### Exercise aim
Please copy out the entries below exactly, beginning with the line that contains "the last folio-edge" and ending with the line that contains "folio cycle at", and include nothing outside that span.

*-*-*

/-- The host interface: link, configuration space, BAR0 contents, queues (R322 to R348). -/
structure Hif where
  speed : Nat := 0
  width : Nat := 0
  flit  : Bool := false
  up    : Bool := false
  d3    : Bool := false
  event : BitVec 6 := 0
  qps   : Table Queue := []
  qpIdx : Nat := 0
  qpStage : Table Word := []
  share : Table Nat := []
  cntDb : Nat := 0
  cntUr : Nat := 0
  cntTrunc : Nat := 0
  cntStat : Nat := 0
  cntLost : Nat := 0
  lock  : Bool := true
  msix  : Table MsixEntry := []
  msixEn : Bool := false
  funcMask : Bool := false
  busMaster : Bool := false
  memSpace : Bool := false
  ecrcGen : Bool := false
  ecrcChk : Bool := false
  ctoRange : BitVec 4 := 0
  bars  : Table (BitVec 32) := []
  ide   : Table Ide := []
  doe   : Option DoeReply := none
  /-- SPDM session: 0 none, 1 keys exchanged, 2 secure (R345). -/
  session : Nat := 0
  aer   : Aer := {}
  arb   : Arb := {}
  /-- Max Payload Size and Max Read Request Size as programmed, 128 bytes × 2^code (R322). -/
  maxPay : Nat := 0
  maxRead : Nat := 2
  winK  : Option Nat := none
  deriving DecidableEq, Repr

/-- A channel set in the descriptor store (R379, R408). -/
structure ChanSet where
  part  : Nat := 0
  count : Nat := 0
  first : Nat := 0
  valid : Bool := false
  deriving DecidableEq, Repr

/-- A descriptor of the descriptor store and its publication status (R380, R388, R408). -/
structure Desc where
  words  : List Word := [0, 0, 0, 0, 0, 0, 0, 0]
  status : Nat := 0
  stFolio : Nat := 0
  errCnt : Nat := 0
  newStatus : Option (Nat × Nat) := none
  sentFolio : Option Word := none
  deriving DecidableEq, Repr

/-- Elimination state of an 802.1CB receive channel (R395). -/
structure CbState where
  seen : Bool := false
  last : Nat := 0
  hist : List Nat := []
  at_  : Word := 0
  deriving DecidableEq, Repr

/-- What a receive or sample record holds besides its TIME (R389, R405, R406): a frame's header words and data, or a
sample channel's words. -/
inductive RxBody
  | frame (w8 w16 : Word) (data : List Byte)
  | sample (unit : Nat) (ws : List Word)
  deriving DecidableEq, Repr

/-- A receive or sample record waiting to be written into its INPUT draft (R389, R390, R405, R406): its descriptor, its
TIME and the tick time before which it may not be written. -/
structure RxRec where
  desc : Nat
  time : Word
  notBefore : Word
  body : RxBody
  deriving DecidableEq, Repr

/-- The feed engine: the `FEED_` window, channel sets, submission words, record messages (R386, R408). -/
structure Feed where
  csIdx : Nat := 0
  sets  : Table ChanSet := []
  descIdx : Nat := 0
  descs : Table Desc := []
  stage : Table Word := []
  subPart : Nat := 0
  subReq : Table Word := []
  subStat : Table Word := []
  samples : Table Nat := []
  rxBand : Nat := 0
  rxq   : List RxRec := []
  /-- INPUT drafts of messages that link loss has ended, discarded at the next tick (R342). -/
  dropNext : List Nat := []
  cb    : Table CbState := []
  newCnt : Table Nat := []
  /-- NEW as the last snapshot showed it (R389). -/
  shown : Table Nat := []
  portWords : List Word := []
  portSet : Bool := false
  rr    : Table Nat := []
  lock  : Bool := true
  deriving DecidableEq, Repr

/-- A frame in a MAC transmit queue (R393). -/
structure EthTx where
  tc    : Nat
  bytes : List Byte
  desc  : Nat
  folio : Word
  deriving DecidableEq, Repr

/-- A MAC: its `ETH_` window, transmit queues and gPTP instance (R392 to R395, R409). -/
structure Mac where
  ctrl   : Word := 0
  link   : Bool := false
  ptpSync : Bool := false
  phyDly : Word := 0
  ptpCfg : Word := 0x10000
  pathNs : Nat := 0
  cbCfg  : Word := 0x64
  cntTx  : Nat := 0
  cntRx  : Nat := 0
  dropFcs : Nat := 0
  dropMatch : Nat := 0
  dropFormat : Nat := 0
  dropCb : Nat := 0
  notSent : Nat := 0
  event  : BitVec 3 := 0
  lock   : Bool := true
  txq    : List EthTx := []
  reqOut : Bool := false
  /-- Counter time from which the next Pdelay_Req is sent (R394). -/
  reqAt  : Nat := 0
  /-- Counter time of the last valid Sync, and the log2 of the sync interval in seconds that it carried (R34). -/
  syncAt : Nat := 0
  syncLog : BitVec 8 := 0xFD
  deriving DecidableEq, Repr

/-- A CAN FD transmit buffer (R400). -/
structure CanTx where
  frame : CanFrame
  desc  : Nat
  deriving DecidableEq, Repr

/-- A CAN FD controller with its `CAN_` window (R399 to R401, R410). -/
structure Can where
  ctrl   : Word := 0x20
  nbt    : Word := 0x1F1F7E00
  dbt    : Word := 0x89091C00
  st     : Nat := 3
  tec    : Nat := 0
  recv   : Nat := 0
  cntTx  : Nat := 0
  cntRx  : Nat := 0
  cntNot : Nat := 0
  cntDrop : Nat := 0
  event  : BitVec 4 := 0
  lock   : Bool := true
  txq    : List CanTx := []
  restrict : Bool := false
  deriving DecidableEq, Repr

/-- The GPIO block (R402 to R405, R411). -/
structure Gpio where
  level  : Word := 0
  outReg : Word := 0
  safe   : Word := 0
  pol    : Word := 0
  filt   : Word := 4
  rbDly  : Word := 0x5DC
  rbErr  : Word := 0
  lock   : Bool := true
  /-- Pins whose output register changed, with the cycle of the change, until their readback (R404); the tick time that
  the last folio-edge capture preceded (R405). -/
  changed : List (Nat × Nat) := []
  capFor  : Nat := 0
  deriving DecidableEq, Repr

/-- Tracing partner states (R320). -/
inductive TrcSt
  | detached | resync | current | stale | lost
  deriving DecidableEq, Repr

/-- A trace list entry (R304, R321). -/
structure TrcEntry where
  data0 : Word := 0
  data1 : Word := 0
  deriving DecidableEq, Repr

/-- One digest of a twin's folio (R316). -/
structure Digest where
  slot : Nat
  seq  : Nat
  crc  : Nat
  deriving DecidableEq, Repr

/-- A twin's digests of one folio (R316, R317). -/
structure DigestSet where
  folio : Word
  slot  : Nat
  done  : Bool
  incomplete : Bool
  list  : List Digest
  deriving DecidableEq, Repr

/-- A unit that a TRACE window in progress has taken: a PAGE, a SLOT with its leaf word and with its fair frame and
COMMIT_SEQ at that moment (R305), or a unit of the sweep (R312). -/
inductive TrcUnit
  | page (cpa : Nat)
  | slot (n leaf frame seq : Nat)
  | sweepSlot (n : Nat)
  | sweepPage (cpa : Nat)
  deriving DecidableEq, Repr

/-- A TRACE window in progress in which the part sends (R309, R316): its units, what its END or last DIGEST says, the
folio cycle at which its last record is out, the slots that have committed since it opened, and those of them whose former
fair frame a first write has reached (R78). -/
structure TrcSend where
  digest : Bool
  units  : List TrcUnit
  inc    : Bool
  resync : Bool
  done   : Bool
  endAt  : Nat
  again  : List Nat := []
  gone   : List Nat := []
  deriving DecidableEq, Repr

/-- The tracing engine: the `TRC_` window and a receiver's open window (R302 to R321). -/
structure Trc where
  mode   : Nat := 0
  pct    : Nat := 0
  peer   : Word := 0
  wd     : Nat := 0x9C40
  peerCfg : Nat := 0
  st     : TrcSt := .detached
  peerDebug : Bool := false
  lastEnd : Word := 0
  cursor : Nat := 0
  units  : Nat := 0
  incompl : Nat := 0
  event  : BitVec 6 := 0
  listIdx : Nat := 0
  stage0 : Word := 0
  list   : Table TrcEntry := []
  lock   : Bool := true
  txSeq  : Nat := 0
  rxSeq  : Nat := 0
  winOpen : Bool := false
  winUnits : Nat := 0
  winSlots : List (Nat × Nat) := []
  ignore : Bool := false
  /-- TRACE windows whose answer is still owed, by folio, and the watchdogs that run: folio and expiry cycle (R314). -/
  await  : List Word := []
  /-- Folio of the END with RESYNC_DONE that has not been acknowledged yet (R312). -/
  doneAt : Option Word := none
  watch  : List (Word × Nat) := []
  mine   : Option DigestSet := none
  theirs : Option DigestSet := none
  offNext : Bool := false
  takeAt : Option Nat := none
  startAt : Option Nat := none
  stopped : Bool := false
  adopt  : Option (Word × Nat) := none
  /-- The sending window in progress, and the folio of the last END, ACK or DIGEST received (R309, R314). -/
  send   : Option TrcSend := none
  got    : Option Word := none
  deriving DecidableEq, Repr

/-- The power controller: the `PWR_` window (R449) and the domain request queue (R440). -/
structure Pwr where
  penOn   : Word := BitVec.ofNat 64 (2 ^ 64 - 1)
  otherOn : Word := 0xFFFFFF
  reqPen  : Word := BitVec.ofNat 64 (2 ^ 64 - 1)
  reqOther : Word := 0x7FFFFF
  queue   : List (Domain × Bool) := []
  avsCfg  : Word := 0x08281403520258
  target  : Nat := 800
  request : Option Nat := none
  repeated : Bool := false
  readback : Nat := 0
  active  : Bool := false
  errCnt  : Nat := 0
  margin  : Nat := 0
  hiRun   : Nat := 0
  loRun   : Nat := 0
  inRange : BitVec 4 := 0
  selfFail : BitVec 5 := 0
  tempOver : Bool := false
  event   : BitVec 8 := 0
  lock    : Bool := true
  /-- PWR_EN ball, SYSCLK and the core PLLs good, the main reset held by RESET_N, fuse words read. -/
  pwrEn   : Bool := true
  clkGood : Bool := true
  resetN  : Bool := false
  fuseDone : Bool := false
  fuseHold : Bool := false
  deriving DecidableEq, Repr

*-*-*

### Result of the task
  the last folio-edge capture preceded (R405). -/
  changed : List (Nat × Nat) := []
  capFor  : Nat := 0
  deriving DecidableEq, Repr

/-- Tracing partner states (R320). -/
inductive TrcSt
  | detached | resync | current | stale | lost
  deriving DecidableEq, Repr

/-- A trace list entry (R304, R321). -/
structure TrcEntry where
  data0 : Word := 0
  data1 : Word := 0
  deriving DecidableEq, Repr

/-- One digest of a twin's folio (R316). -/
structure Digest where
  slot : Nat
  seq  : Nat
  crc  : Nat
  deriving DecidableEq, Repr

/-- A twin's digests of one folio (R316, R317). -/
structure DigestSet where
  folio : Word
  slot  : Nat
  done  : Bool
  incomplete : Bool
  list  : List Digest
  deriving DecidableEq, Repr

/-- A unit that a TRACE window in progress has taken: a PAGE, a SLOT with its leaf word and with its fair frame and
COMMIT_SEQ at that moment (R305), or a unit of the sweep (R312). -/
inductive TrcUnit
  | page (cpa : Nat)
  | slot (n leaf frame seq : Nat)
  | sweepSlot (n : Nat)
  | sweepPage (cpa : Nat)
  deriving DecidableEq, Repr

/-- A TRACE window in progress in which the part sends (R309, R316): its units, what its END or last DIGEST says, the
folio cycle at which its last record is out, the slots that have committed since it opened, and those of them whose former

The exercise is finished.